For the two of you out there interested in webOS: version 1.4 came out over the weekend bringing a number of welcome improvements including video recording (and editing), huge compatibility improvements in the browser, a much improved way to start apps to promote multi-tasking, and blinking light notification on the gesture area. Now that webOS 1.4 is out, Flash 10.1 beta is just around the corner as 1.4 has changes necessary to support it, which will make the Pre and Pixi (and, of course, their Verizon counterparts) among the first phones to support Flash. This has been one of the biggest updates to webOS since the Pre's launch, but it doesn't matter unless Palm starts pimping out these features in their ads.

If you think that the iPhone leads the smartphone market, then think again. I believe that graph reflects worldwide revenues, which is why Nokia is so big even though it's a struggle to spot a Nokia phone when you walk down the street. I know Nokias are big in India because I remember wondering when I was there how people could tolerate such terrible UIs. Nokia has even had better sales growth that Apple, who was actually 3rd behind RIM. I wish the graphic would've included webOS and Android, even if their combined market share is smaller than HTC (I hope that it isn't).

Google Hacker Discovered

The source of the attacks on Google from January has been discovered to be a Chinese security consultant. The attacks were cleverly disguised as coming from the IP addresses of a trade school, which doesn't prove anything given that they could easily have been part of a botnet. The government is believe to have leveraged this consultant's code to conduct the attack, but China still denies involvement.

This same guy may have been part of an attack on Intel that occurred around the same time. This theory hasn't been proved yet, but given the nature of the circumstances, it's likely that the attacks were related. Apparently, Intel and Google were two of 34 companies that were attacked around the same time, so this thing was a pretty big deal. Intel is remaining pretty mum on what damage the attack did, which could mean that serious secrets were leaked.

Unrelated to the January attacks, a major phishing exploit hit Twitter last week by way of direct messages. It asks if a given link is you, and when you click through it uses your account to send a similar message to 10 other people. It's not clear whether or not your login credentials are leaked in the process to send out future spam, but given that people are being advised to change their password if they've clicked through I'd bet that whatever else happens on click-through is not good.

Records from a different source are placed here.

-- ==== Sys2Proof/Machine/Sync.lean ====
section
/-! DEFINITION. Barriers (R49–R58, R314), arrival tags (R59–R61, R315), queues (R62–R71, R316, R317) and the task heap
(R72, R73, R318): their instructions and their steps. -/

namespace Sys2Proof.Machine

/-! Barriers. -/

/-- The product of the thread's level sizes from a up to below b (R21, R250). -/
def lvnProduct (x : Thread) (a b : Nat) : Nat := (List.range (b - a)).foldl (fun n i => n * (x.lvn.get (a + i)).toNat) 1

/-- The thread's unit index at level l of its group (R51). -/
def unitIndex (x : Thread) (l : Nat) : Nat := x.tidx.toNat / max 1 (lvnProduct x 0 l)

namespace State

def barrier (s : State) (c p : Nat) : Barrier := (s.ctx c).barriers.get p
def setBarrier (s : State) (c p : Nat) (b : Barrier) : State :=
  s.modCtx c (fun x => { x with barriers := x.barriers.set p b })

/-- Number resolution (R50, R51): the physical barrier, and whether the thread has an arrival bit of its own there; far
says that a number of 32–63 is permitted. -/
def resolve (s : State) (t n : Nat) (far : Bool) : Option (Nat × Bool) :=
  let x := s.thr t
  let c := keyCtx t
  let g := s.group x.group
  if 32 ≤ n then
    let b := s.barrier c (n - 32)
    if far && b.granted && (s.group b.group).kernel == g.kernel then some (n - 32, false) else none
  else if g.barCount ≤ n then none
  else
    let b := s.barrier c (g.barBase + n)
    if b.level = 0 then some (g.barBase + n, true)
    else if b.rbase = n then some (g.barBase + n + unitIndex x b.level, true)
    else none

/-- check_release (R52): the phase flips, and the waiters of the completed phase are to be released. -/
def checkRelease (s : State) (c p : Nat) : State :=
  let b := s.barrier c p
  if 0 < b.expect ∧ b.expect ≤ b.count then
    let taken := b.releasing.flatMap Prod.snd
    let ws := (s.slotsOf c (fun x => x.sync == some p)).filter (fun k => !taken.contains k)
    s.setBarrier c p { b with phase := !b.phase, count := 0, arrived := {}, expect := b.expect - b.drops, drops := 0,
                              releasing := b.releasing ++ [(s.cycle + 6, ws)] }
  else s

/-- ARRIVE (R52) at a resolved barrier. -/
def arrive (s : State) (t p : Nat) (own : Bool) : State :=
  let b := s.barrier (keyCtx t) p
  let b1 := { b with count := b.count + 1, arrived := if own then b.arrived.set (keySlot t) true else b.arrived }
  (s.setBarrier (keyCtx t) p b1).checkRelease (keyCtx t) p

/-- DROP (R52, R54); at EXPECT 0 the implicit DROP of EXIT does nothing. -/
def dropAt (s : State) (t p : Nat) : State :=
  let c := keyCtx t
  let b := s.barrier c p
  if b.expect = 0 then s
  else if b.arrived.get (keySlot t) then s.setBarrier c p { b with drops := b.drops + 1 }
  else
    let s1 := s.setBarrier c p { b with expect := b.expect - 1, dead := b.expect == 1 && b.releasing.isEmpty }
    s1.checkRelease c p

/-- The physical barriers of the thread's group that cover it: its own ones and its sub-group instances (R54). -/
def covering (s : State) (t : Nat) : List Nat :=
  let x := s.thr t
  let g := s.group x.group
  ((List.range g.barCount).map (· + g.barBase)).filter (fun p =>
    let b := s.barrier (keyCtx t) p
    b.level == 0 || p == g.barBase + b.rbase + unitIndex x b.level)

end State

/-- A thread waits on a barrier (R57): its mark and its phase bit stand until it is released.  For a WAIT the bit is that of its
operand (DESIGN CHOICE, log 11). -/
def waitOn (s : State) (t p : Nat) (phase : Bool) : TRes :=
  .block (s.modThr t (fun x => { x with sync := some p, phase := phase })) (.barrier p)

/-- The wait is over: a release under way lets the thread go no more. -/
def waited (s : State) (t : Nat) : TRes :=
  let c := keyCtx t
  let s1 := match (s.thr t).sync with
    | none => s
    | some p =>
      let b := s.barrier c p
      s.setBarrier c p { b with releasing := b.releasing.map (fun (r : Nat × List Nat) => (r.1, r.2.filter (· ≠ keySlot t))) }
  .done (s1.modThr t (fun x => { x with sync := none })) none

/-- A barrier operation on the barrier that a number resolves to, or trap BARRIER. -/
def onBarrier (n : Nat) (far : Bool) (k : State → Nat → Nat → Bool → TRes) (s : State) (t : Nat) : TRes :=
  match s.resolve t n far with
  | none => .trap (trapOf .barrier)
  | some (p, own) => k s t p own

/-- An arrival waits until the thread's earlier loads, stores and posts are performed at core scope (R53); it traps BARRIER
on a DEAD barrier and for a thread that has already arrived. -/
def arriving (k : State → Nat → Nat → Bool → TRes) (s : State) (t p : Nat) (own : Bool) : TRes :=
  let b := s.barrier (keyCtx t) p
  if b.dead || (own && b.arrived.get (keySlot t)) then .trap (trapOf .barrier)
  else if !s.released t 1 then .hold
  else k s t p own

/-- BAR.ARRIVE (R52, R314). -/
def execBarArrive (d b : BitVec 6) (s : State) : Out :=
  s.run (.barArrive d b) false (onBarrier b.toNat true (arriving (fun s t p own =>
    let ph := (s.barrier (keyCtx t) p).phase
    .done ((s.arrive t p own).modThr t (fun x => x.wrG d.toNat (if ph then 1 else 0))) none)))

/-- BAR.WAIT (R52, R57, R314). -/
def execBarWait (a b : BitVec 6) (s : State) : Out :=
  s.run (.barWait a b) false (fun s t => s.operands t [a.toNat] [] none noCheck (fun s vs =>
    onBarrier b.toNat false (fun s t p _ =>
      let bar := s.barrier (keyCtx t) p
      let ph := (vs.headD 0).getLsbD 0
      if (s.thr t).sync == some p then (if bar.phase != ph then waited s t else waitOn s t p ph)
      else if bar.dead then .trap (trapOf .barrier)
      else if bar.phase != ph then waited s t
      else waitOn s t p ph) s t))

/-- BAR.SYNC (R52, R57, R314): on resume it does not arrive again. -/
def execBarSync (b : BitVec 6) (s : State) : Out :=
  s.run (.barSync b) false (onBarrier b.toNat false (fun s t p own =>
    let x := s.thr t
    let ph := (s.barrier (keyCtx t) p).phase
    if x.sync = some p then (if ph != x.phase then waited s t else waitOn s t p x.phase)
    else arriving (fun s t p own =>
      let s1 := s.modThr t (fun x => { x with sync := some p, phase := ph })
      .block (s1.arrive t p own) (.barrier p)) s t p own))

/-- BAR.INIT (R51): level l, expected count k.  An earlier range that began at n is given up: its barriers are named directly
again; the members that an overlapping range leaves behind keep their level and origin (DESIGN CHOICE, log 11). -/
def barInit (n l : Nat) (k : Word) (s : State) (t : Nat) : TRes :=
  let x := s.thr t
  let c := keyCtx t
  let g := s.group x.group
  let top := (s.kernel g.kernel).groupLevel
  let u := if l = top then 1 else lvnProduct x l top
  let range := (List.range u).map (· + (g.barBase + n))
  if n ≥ 32 ∨ l = 0 ∨ top < l ∨ 1024 < k.toNat ∨ g.barCount ≤ n + u - 1 ∨ (s.resolve t n false).isNone ∨
      range.any (fun p => (s.barrier c p).count != 0) then .trap (trapOf .barrier)
  else
    let e := if k = 0 then lvnProduct x 0 l else k.toNat
    let s0 := (List.range g.barCount).foldl (fun s i =>
      let b := s.barrier c (g.barBase + i)
      if b.level ≠ 0 ∧ b.rbase = n then s.setBarrier c (g.barBase + i) { b with level := 0 } else s) s
    .done (range.foldl (fun s p => s.setBarrier c p
      { s.barrier c p with expect := e, count := 0, arrived := {}, drops := 0, dead := false,
                           level := if l = top then 0 else l, rbase := n }) s0) none

def execBarInit (a b : BitVec 6) (l : BitVec 3) (s : State) : Out :=
  s.run (.barInit a b l) false (fun s t => s.operands t [a.toNat] [] none noCheck (fun s vs =>
    barInit b.toNat l.toNat (vs.headD 0) s t))

/-- BAR.TEST (R50, R52). -/
def execBarTest (d b : BitVec 6) (p : BitVec 3) (s : State) : Out :=
  s.run (.barTest d b p) false (onBarrier b.toNat true (fun s t ph _ =>
    let bar := s.barrier (keyCtx t) ph
    .done (s.modThr t (fun x =>
      (x.wrP p.toNat (bar.count == 0)).wrG d.toNat (BitVec.ofNat 32 ((if bar.phase then 32 else 0) + ph)))) none))

/-- BAR.DROP (R52, R54). -/
def execBarDrop (b : BitVec 6) (s : State) : Out :=
  s.run (.barDrop b) false (onBarrier b.toNat false (fun s t p _ =>
    if (s.barrier (keyCtx t) p).expect = 0 then .trap (trapOf .barrier) else .done (s.dropAt t p) none))

namespace State

/-- A released waiter has completed its instruction (two parcels, R314) and taken the entry of a port that WAIT read; a
stopped one completes when it executes again. -/
def releaseWaiter (s : State) (c p k : Nat) : State :=
  s.modThr (threadKey c k) (fun x =>
    if x.run = .blocked (.barrier p) then { x.advance 2 with run := .runnable, sync := none, portIn := {} } else x)

/-- BARRIER_RELEASE: six cycles after the completing arrival (R52) the waiters of the oldest completed phase are released and form troupes; evicted groups that wait on
the barrier are recalled (R58); at the end of the window EXPECT decides (R56). -/
def releaseBarrier (s : State) (c p : Nat) : State :=
  let b := s.barrier c p
  match (if (s.ctx c).state = .loading then [] else b.releasing) with
  | [] => s
  | (due, ws) :: r =>
    if s.cycle < due then s else
    let go := ws.filter (fun k => (s.thr (threadKey c k)).run == .blocked (.barrier p))
    let s1 := s.setBarrier c p { b with releasing := r, dead := b.dead || (r.isEmpty && b.expect == 0) }
    let s2 := go.foldl (fun s k => s.releaseWaiter c p k) s1
    let s3 := if go.isEmpty then s2 else s2.releaseTroupes c go
    { s3 with groups := s3.groups.mapCells (fun _ g =>
        if g.state = .evicted ∧ g.ctx = c ∧ g.wake.contains p then { g with recalled := true } else g) }

end State

/-- BARRIER_RELEASE (R52, R56, R58). -/
def execBarrierRelease (core bank phys : Nat) (s : State) : Out :=
  .next (s.releaseBarrier ((s.core core).ctxIn bank) phys)

/-! Arrival tags. -/

/-- The lowest set bit (R60). -/
def lowestBit (m : DWord) : Word :=
  match (List.range 64).find? (fun i => m.getLsbD i) with
  | some i => BitVec.ofNat 32 i
  | none => 0xFFFFFFFF

def tagsOf (s : State) (t : Nat) : DWord := (s.ctx (keyCtx t)).tags

def execTwaitany (a : BitVec 4) (s : State) : Out :=
  s.run (.twaitany a) false (fun s t =>
    let m := (s.thr t).rdA a.toNat
    if m = 0 then .trap (trapOf .barrier)
    else if tagsOf s t &&& m ≠ 0 then .done s none
    else .block s (.tags m false))
def execTwaitall (a : BitVec 4) (s : State) : Out :=
  s.run (.twaitall a) false (fun s t =>
    let m := (s.thr t).rdA a.toNat
    if tagsOf s t &&& m = m then .done s none else .block s (.tags m true))
def execTfirst (d : BitVec 6) (a : BitVec 4) (s : State) : Out :=
  s.run (.tfirst d a) false (fun s t =>
    .done (s.modThr t (fun x => x.wrG d.toNat (lowestBit (tagsOf s t &&& x.rdA a.toNat)))) none)

/-- TSET and TCLR take a store-queue entry (R315). -/
def tagStore (op : DWord → AccOp) (a : BitVec 4) (s : State) (t : Nat) : TRes :=
  s.launch t (op ((s.thr t).rdA a.toNat)) .l1 .none [{ va := 0, place := .lane 0, len := 0, pos := 0 }] none 1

I'm almost falling asleep here while typing so it's time to wrap up.

Ars Technica did a really great investigation of why most of the US doesn't have 100 Mbps internet connections. I wish I had more time to talk about it, but it's definitely worth a read.

3 Google executives were convicted for failing to comply with Italian privacy laws in a case where Google Video allowed a video to be uploaded of an autistic kid being bullied. This case has definitely gone too far and Google feels pretty sore about it.

Sony, Samsung, LG, Hitachi, and Toshiba have been accused by a small electronics store of price fixing on optical disc drives. Apparently, this sort of stuff isn't that uncommon in the East so these charges may have some merit behind them.

Amazon was the most trusted brand of 2009 (according to market research company Millward Brown)! Amazon actually sells about half the other brands on that list and ships merchandise through two of them.

UT Austin made Network World's list of the nation's 10 hottest computer science schools! Hook 'em!

The winners of the Engadget Awards have been announced with the PS3 and Droid aimpressively going home with two awards apiece. It was kind of interesting that the editors thought the Nuvifone was the worst device of the year whereas everyone else was more let down by the 3G Shuffle.

Have a great first week of March, everyone!